Também. Trata-se de um filme rodado não com a lente da câmera, mas com a força do espírito de quem escreveu e aquela do espírito de quem lê. Afinal, cada um de nós é uma espécie de câmera cinematográfica. Desde o momento em que chegamos ao mundo, gravamos cena após cena e podemos nos deparar com o Evangelho, que também é um grande filme sobre a vida, do mesmo gênero das obras-primas de um Dostoievski.

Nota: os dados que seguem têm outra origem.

-- ==== Sys2Proof/Machine/FrameDecoder.lean ====
section
/-! DEFINITION. The frame decoder (spec/41_frame_decoder.md): pure, without an error case (R123, R124). -/

namespace Sys2Proof.Machine

/-- `DECODE_MSG(RAW, STAT)`: the canonical message `{status, nibble3, nibble2, nibble1, nibble0, nibble5,
nibble4}` (spec/41_frame_decoder.md R120). -/
def decodeMsg (raw : RawCapture) (stat : Nibble) : Msg :=
  #v[stat, dataNibble raw 3, dataNibble raw 2, dataNibble raw 1, dataNibble raw 0, dataNibble raw 5,
    dataNibble raw 4]

/-- `PRIMARY(RAW) = RAW[15:0]` (spec/41_frame_decoder.md R121). -/
def primaryField (raw : RawCapture) : BitVec 16 := raw.extractLsb' 0 16

/-- `SECONDARY(RAW) = RAW[23:16]` (spec/41_frame_decoder.md R122). -/
def secondaryField (raw : RawCapture) : Byte := raw.extractLsb' 16 8

/-- `ENCODE_FRAME(MSG)`, the inverse of `DECODE_MSG` (spec/41_frame_decoder.md R126). -/
def encodeFrame (msg : Msg) : RawCapture × Nibble :=
  (msg[5] ++ msg[6] ++ msg[1] ++ msg[2] ++ msg[3] ++ msg[4], msg[0])

end Sys2Proof.Machine
end

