-- ==== Sys2Proof/Tests/Slice0.lean ====
section
/-! SUPPORT. Tests, with expected results from spec/95_test_vectors.md and the spec's worked examples, and a
witness for the hypotheses of each statement. -/

namespace Sys2Proof.Tests

open Sys2Proof.Machine

/-! ## Small states -/

/-- A state of the reference machine with the monitor's registers and a given inbox. -/
def mon (warm settle : BitVec 8) (alarm ind hb : Bool) (inbox : List TxWord := []) : State :=
  { State.reset with
    regs := { State.reset.regs with
      warmRem := warm, settleRem := settle, alarmActive := alarm, alarmInd := ind, heartbeatInd := hb }
    inbox := inbox }

/-- The state after the worked EVENT of spec/44_event_readout.md R191 (V-EVT-1). -/
def afterFrame : State :=
  match step (State.reset.withFetchWord 64 0x0000671234560400) with
  | .next t => t
  | _ => State.reset

/-- A state with some windows' initial values other than the reference. -/
def withInits (w s : BitVec 8) (t : State) : State := { t with cfg := { t.cfg with wInit := w, sInit := s } }

/-- The registers a step answers with, if it does. -/
def regsAfter (o : Host.Outcome State Fault Refusal) : Option Regs :=
  match o with
  | .next t => some t.regs
  | _ => none

/-- The result a step answers with, if it does. -/
def rdataAfter (o : Host.Outcome State Fault Refusal) : Option Word :=
  match o with
  | .next t => t.rdata
  | _ => none

/-- `W S A AI HB`, as spec/95_test_vectors.md section 2.4 lists them. -/
def monRegs (r : Regs) : BitVec 8 × BitVec 8 × Bool × Bool × Bool :=
  (r.warmRem, r.settleRem, r.alarmActive, r.alarmInd, r.heartbeatInd)

/-! ## Well-formedness: each check refuses a value that does not fit its field (R83) -/

theorem test_wf_event_ok : (AsmLine.event [.wdt] 1 0xFFFFFF 0xF 0xFF).wf = true := by decide
theorem test_wf_event_fc : (AsmLine.event [] 2 0 0 0).wf = false := by decide
theorem test_wf_event_raw : (AsmLine.event [] 0 0x1000000 0 0).wf = false := by decide
theorem test_wf_event_st : (AsmLine.event [] 0 0 16 0).wf = false := by decide
theorem test_wf_event_rcrc : (AsmLine.event [] 0 0 0 0x100).wf = false := by decide
theorem test_wf_read_index : (AsmLine.read (.index 32)).wf = false ∧ (AsmLine.read (.index 31)).wf = true := by
  decide
theorem test_wf_frame :
    (AsmLine.frame 0x1000000 0 0).wf = false ∧ (AsmLine.frame 0 16 0).wf = false ∧
      (AsmLine.frame 0 0 0x100).wf = false := by decide
theorem test_wf_frameOk : (AsmLine.frameOk 0x1000000 0).wf = false ∧ (AsmLine.frameOk 0 16).wf = false := by decide
theorem test_wf_frameBad : (AsmLine.frameBad 0x1000000 0).wf = false ∧ (AsmLine.frameBad 0 16).wf = false := by
  decide

/-! ## Decoding: words written from R72, R74, R75 and section 2.8 of 95_test_vectors.md -/

/-- EVENT with each field at a value of its own, the word written bit by bit from R72:
KIND 00, RSV1 0, RCRC 0xA5, STAT 0x9, RAW 0x123456, RSV0 0, FC 1, FLT 0b1000000001. -/
theorem test_decode_event_bits :
    decode 0b0000000000_00_10100101_1001_000100100011010001010110_00000_1_1000000001 =
      .instr (.event 0b1000000001 true 0x123456 0x9 0xA5) := by decide
theorem test_decode_read_bits :
    decode 0b01_000000000000000000000000000000000000000000000000000000000_10000 = .instr (.read 16) := by decide
theorem test_decode_reset_bits :
    decode 0b10_00000000000000000000000000000000000000000000000000000000000000 = .instr .reset := by decide
theorem test_encode_event : encode (.event 0x201 true 0x123456 0x7 0x06) = 0x0000671234560601 := by decide
theorem test_decode_kind_before_bits : decode 0xFFFFFFFFFFFFFFFF = .reservedKind := by decide
theorem test_decode_rsv0 : decode 0x0000000000000800 = .reservedBits := by decide
theorem test_decode_rsv1 : decode 0x0010000000000000 = .reservedBits := by decide
theorem test_decode_read_rsv : decode 0x4000000000000020 = .reservedBits := by decide
theorem test_decode_reset_rsv : decode 0x8000000000000001 = .reservedBits := by decide
theorem test_decodeTableWord : decodeTableWord 64 0x4000000000000000 = some (.read 0) ∧
    decodeTableWord 64 0xC000000000000000 = none := by decide
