/-- R141: a jump to itself leaves every piece of state but the timers fixed for ever (and `dirty` cleared); each cycle
ticks DT and ST down to 0. -/
def Obligations.SelfJumpOnlyTicksTheTimers : Prop :=
  ∀ (k : Nat) (s : State), AtSelfJump s →
    Host.Core.run Sys2Proof.core (k + 1) s = .next
      { s with dirty := false, dt := BitVec.ofNat 8 (s.dt.toNat - (k + 1)), st := BitVec.ofNat 8 (s.st.toNat - (k + 1)) }
end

Penso, por exemplo, no capítulo “Toquem-me”, cheio de significados, e em particular no episódio em que o Padre Spadaro descreve os discípulos após a morte de Jesus: assustados, desconsolados e confusos, quase não conseguem conversar entre si, ainda vítimas do assombro que os assolou. A morte do Mestre os aniquilou a tal ponto que não conseguem evocá-la. Acreditavam que fosse imortal, mas quando se revela diante deles, custam a reconhecê-lo. Porém, no episódio há a prova de que o Mestre é Deus, não o seu cadáver. Mas até mesmo diante da evidência, os apóstolos têm dificuldade em acreditar e Tomé chega a pedir para ver e tocar as feridas. É sempre uma cena devastadora. O “medo” desorientou os apóstolos, fragilizou-os. No entanto, eles tinham visto com os seus próprios olhos os milagres realizados por Jesus.
Claro que num filme teríamos os atores numa cena chave, mas nesse “filme para ler” somos nós, leitores, que temos que imaginar.
E talvez seja mais fácil escrevê-lo do que filmá-lo - pensei enquanto o lia -, porque a atmosfera daquele encontro, o assombro de rever Jesus vivo, depois de ter assistido à sua morte na cruz, é muito difícil de realizar, é demasiado particular. Aquela situação sublinha de fato a fronteira entre a vida normal dos apóstolos e a vida sobrenatural de Jesus Cristo. Embora o episódio esteja sobre a linha que separa o mundo real e o mundo da Fé, Spadaro escreve sobre ele com grande clareza. O assombro dos apóstolos narrado pelo Evangelho é notícia realista? É possível, em nome da Fé.
Mas, para além da Fé, quanto é possível? Quanto conhecemos do Universo? Muito pouco, embora as investigações sobre o Universo tenham se multiplicado. Muitos de nós somos como Tomé: gostaríamos de ter provas. Mas então, quando se pensa como somos nós, humanos, se descobre que as pessoas capazes de realmente amar a vida são capazes de acreditar mesmo na ausência de provas científicas. A Fé tem esse potencial. É lindo ler o texto de Spadaro justamente porque estimula a reflexão sobre a Fé. É um percurso que envolve a investigação sobre o Ser que somos e sobre o Universo em que vivemos.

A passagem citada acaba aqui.